From the entries that follow, copy every line with the word "ifvMin".
Supplied entries section start
/-- A closed port with DOWN_DROP discards the head of a queue (R117). -/
def State.downDrop (s : State) (port : Nat) : State :=
  if port < 128 ∧ s.pf Reg.PORT_CTL_DOWN_DROP port = 1 then
    match s.anyQueue port with
    | none => s
    | some q =>
      match s.eq q with
      | [] => s
      | e :: t => ((s.setEq q t).ptrb port 12).dropEnt e none
  else s

/-- The walk of a port that can start a packet. -/
def State.txGo (s : State) (bad : List BadCell) (port : Nat) : State :=
  match s.nextQueue bad port with
  | (s, none) => s
  | (s, some q) => s.sendHead bad port q

/-- The arbiter of a port may act: traffic is forwarded and no frame holds the wire. -/
def State.txIdle (s : State) (port : Nat) : Bool := decide (port < 160) && s.forwarding && (s.sch port).cutting.isNone

/-! ## Meanings -/

/-- PORT_TX_READY (R117, R241 to R243, R247, R252, R254). -/
def execPortTxReady (port : Nat) (bad : List BadCell) (s : State) : Host.Outcome State Fault Refusal :=
  .next (if s.txIdle port then
      if ¬ s.txOpen port then s.downDrop port
      else if s.calPresent port then s.txGo bad port else s
    else s)

/-- ROPE_WAKE: an idle port whose pitch list is done walks its rope (R242, R243). -/
def execRopeWake (port : Nat) (s : State) : Host.Outcome State Fault Refusal :=
  .next (if s.txIdle port ∧ s.txOpen port ∧ s.calPresent port ∧ (s.sch port).todo.isEmpty then
      match s.walkRope [] port ranks with
      | (t, none) => t
      | (t, some q) => t.sendHead [] port q
    else s)

/-- The queues of a scan that hold anything (R253): egress queues first, then VOQs. -/
def State.scanOne (s : State) (n : Nat) : State :=
  if n < 524288 then
    let r := s.dropOld 4 Reg.QM_AGED_SCAN (s.eq n)
    r.1.setEq n r.2
  else
    let r := s.dropOld 4 Reg.QM_AGED_SCAN (s.voqOf (n - 524288))
    r.1.setVoq (n - 524288) r.2

/-- RESIDENCE_SCAN: the heads of the next 4,096 of the 589,824 queues (R253). -/
def execResidenceScan (s : State) : Host.Outcome State Fault Refusal :=
  let lo := s.q.scanPos
  let l := ((s.q.egress.map Prod.fst) ++ (s.q.voq.map (fun (e : Nat × List QEnt) => 524288 + e.1))).filter (fun (n : Nat) => decide (lo ≤ n ∧ n < lo + 4096))
  let t := l.foldl State.scanOne s
  .next { t with q := { t.q with scanPos := (lo + 4096) % 589824 } }

/-- CALENDAR_PREFETCH: the slice of the next epoch comes on die, or, late, that of the epoch that runs; entries whose read
is uncorrectable are skipped (R240, R257). -/
def execCalendarPrefetch (port : Nat) (onTime : Bool) (bad : List Nat) (s : State) : Host.Outcome State Fault Refusal :=
  .next (if port < 160 ∧ s.calPresent port then
      let e := if onTime then s.epoch + 1 else s.epoch
      let bad := bad.filter (fun i => decide (i < (s.cal port).active.body.entries.length))
      let x := s.sch port
      let t := s.setSch port { x with slices := x.slices.filter (fun y => y.1 != e) ++ [(e, bad)] }
      let t := t.drqSomewhere 5 (0x0050000000 + port * 0x200000) 0x200000 1024 false
      bad.foldl (fun t _ => (t.parityError 0x53 4 2).evt 0x53 0) t
    else s)

end Sys2Proof.Machine
end

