/-! ## State changes (R285) -/

/-- FABSD domain, FABCORE, page and transmitters allow the link to run (R280, R285, R115). -/
def State.linkAllowed (s : State) (n : Nat) : Bool :=
  decide (n < 40) && s.lf Reg.FLK_CTL_EN n == 1 && s.lf Reg.FLK_CTL_TX_DIS n == 0 && s.pins.seated && s.pins.seatedQualified
    && s.runs (linkPage n) && s.domainUp 32

/-- A link leaves its state for another; one that leaves UP discards its cells and its credits, and raises its event
(R285, R297). -/
def State.linkTo (s : State) (n st : Nat) : State :=
  let up := s.lstate n = 3
  let x := s.link n
  let s := if up ∧ st ≠ 3 then
      (s.setLink n { LinkSt.initial with peer := x.peer, helloAt := x.helloAt }).evt (linkPage n) (n % 5)
    else if st = 1 ∨ st = 0 then s.setLink n LinkSt.initial else s.setLink n { s.link n with good := 0 }
  s.wlf Reg.FLK_STAT_STATE n st

/-- A link loss of link n (R297). -/
def State.linkLoss (s : State) (n : Nat) : State := s.trb (linkPage n) (8 + n % 5)

/-- A link follows what allows it to run (R285, rows 1 and 2). -/
def State.linkSettle (s : State) (n : Nat) : State :=
  if s.linkAllowed n then (if s.lstate n = 0 then s.linkTo n 1 else s)
  else if s.lstate n = 0 then s else s.linkTo n 0

/-- Every link follows what allows it to run. -/
def State.linksSettle (s : State) : State := (List.range 40).foldl State.linkSettle s

/-! ## HELLO (R285, R286, R289) -/

/-- The wiring rule of R289 for a link of this device and what its peer says. -/
def State.wiringOk (s : State) (n : Nat) (h : Hello) : Bool :=
  let g := s.devId / 32
  let m := s.devId % 32
  let one := s.rdb Reg.FAB_CFG_ONE_GROUP
  if n ≤ 30 then h.devId / 32 == g && h.devId % 32 == (m + n + 1) % 32 && h.link == 30 - n
  else if one then h.devId / 32 == g && h.devId % 32 != m else h.devId / 32 != g

/-- The first check of R286 that fails; 0 none. -/
def State.helloCheck (s : State) (n : Nat) (h : Hello) : Nat :=
  let ifv := s.rd Reg.FAB_IFV_IFV
  if h.fmt ≠ 1 then 1
  else if h.ifv / 256 ≠ ifv / 256 then 2
  else if h.ifv % 256 < s.rd Reg.FAB_IFV_MIN ∨ ifv % 256 < h.ifvMin then 3
  else if h.serial = serial then 4
  else if ¬ h.idValid ∨ ¬ s.rdb Reg.FAB_ID_VALID then 5
  else if h.devId = s.devId then 6
  else if h.oneGroup ≠ s.rdb Reg.FAB_CFG_ONE_GROUP then 7
  else if s.rdb Reg.FAB_CFG_WIRING_CHECK ∧ ¬ s.wiringOk n h then 8
  else 0

/-- A failed check decides the state (R286, R297). -/
def State.helloFail (s : State) (n cause : Nat) : State :=
  let s := s.wlf Reg.FLK_STAT_CAUSE n cause
  if cause = 5 then (if s.lstate n = 2 then s else s.linkTo n 2)
  else if cause ≤ 3 then (if s.lstate n = 4 then s else (s.linkTo n 4).trb (linkPage n) 13)
  else (if s.lstate n = 5 then s else (s.linkTo n 5).trb (linkPage n) 14)

/-- What a peer says of itself, beyond HEARD and SENT. -/
def sameHello (a b : Hello) : Bool := { a with heard := false, sent := [] } == { b with heard := false, sent := [] }

/-- The peer's identity differs (R285). -/
def otherPeer (a b : Hello) : Bool :=
  a.devId != b.devId || a.idValid != b.idValid || a.serial != b.serial || a.link != b.link || a.oneGroup != b.oneGroup

/-- The peer's fields on the FLK page (R297). -/
def State.showPeer (s : State) (n : Nat) (h : Hello) : State :=
  (((((s.wlf Reg.FLK_PEER_ID n h.devId).wlf Reg.FLK_PEER_LINK n h.link).wlf Reg.FLK_PEER_ID_VALID n (b01 h.idValid)).wlf
    Reg.FLK_PEER_IFV_IFV n h.ifv).wlf Reg.FLK_PEER_IFV_MIN n h.ifvMin).wlf Reg.FLK_PEER_SERIAL n h.serial

/-- Cells lost on a link, by the sender's counts (R292). -/
def State.lostCells (s : State) (n : Nat) (h : Hello) : State :=
  let x := s.link n
  let lost := (List.range 3).map (fun v => (h.sent.getD v 0 + 2 ^ 24 - x.received.getD v 0) % 2 ^ 24)
  let add := fun (l : List Nat) => (List.range 3).map (fun v => (l.getD v 0 + lost.getD v 0) % 2 ^ 24)
  (s.setLink n { x with received := add x.received, freed := add x.freed }).trbN (linkPage n) 15 lost.sum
Supplied entries section end
*Answer section:*
  else if h.ifv % 256 < s.rd Reg.FAB_IFV_MIN ∨ ifv % 256 < h.ifvMin then 3
    Reg.FLK_PEER_IFV_IFV n h.ifv).wlf Reg.FLK_PEER_IFV_MIN n h.ifvMin).wlf Reg.FLK_PEER_SERIAL n h.serial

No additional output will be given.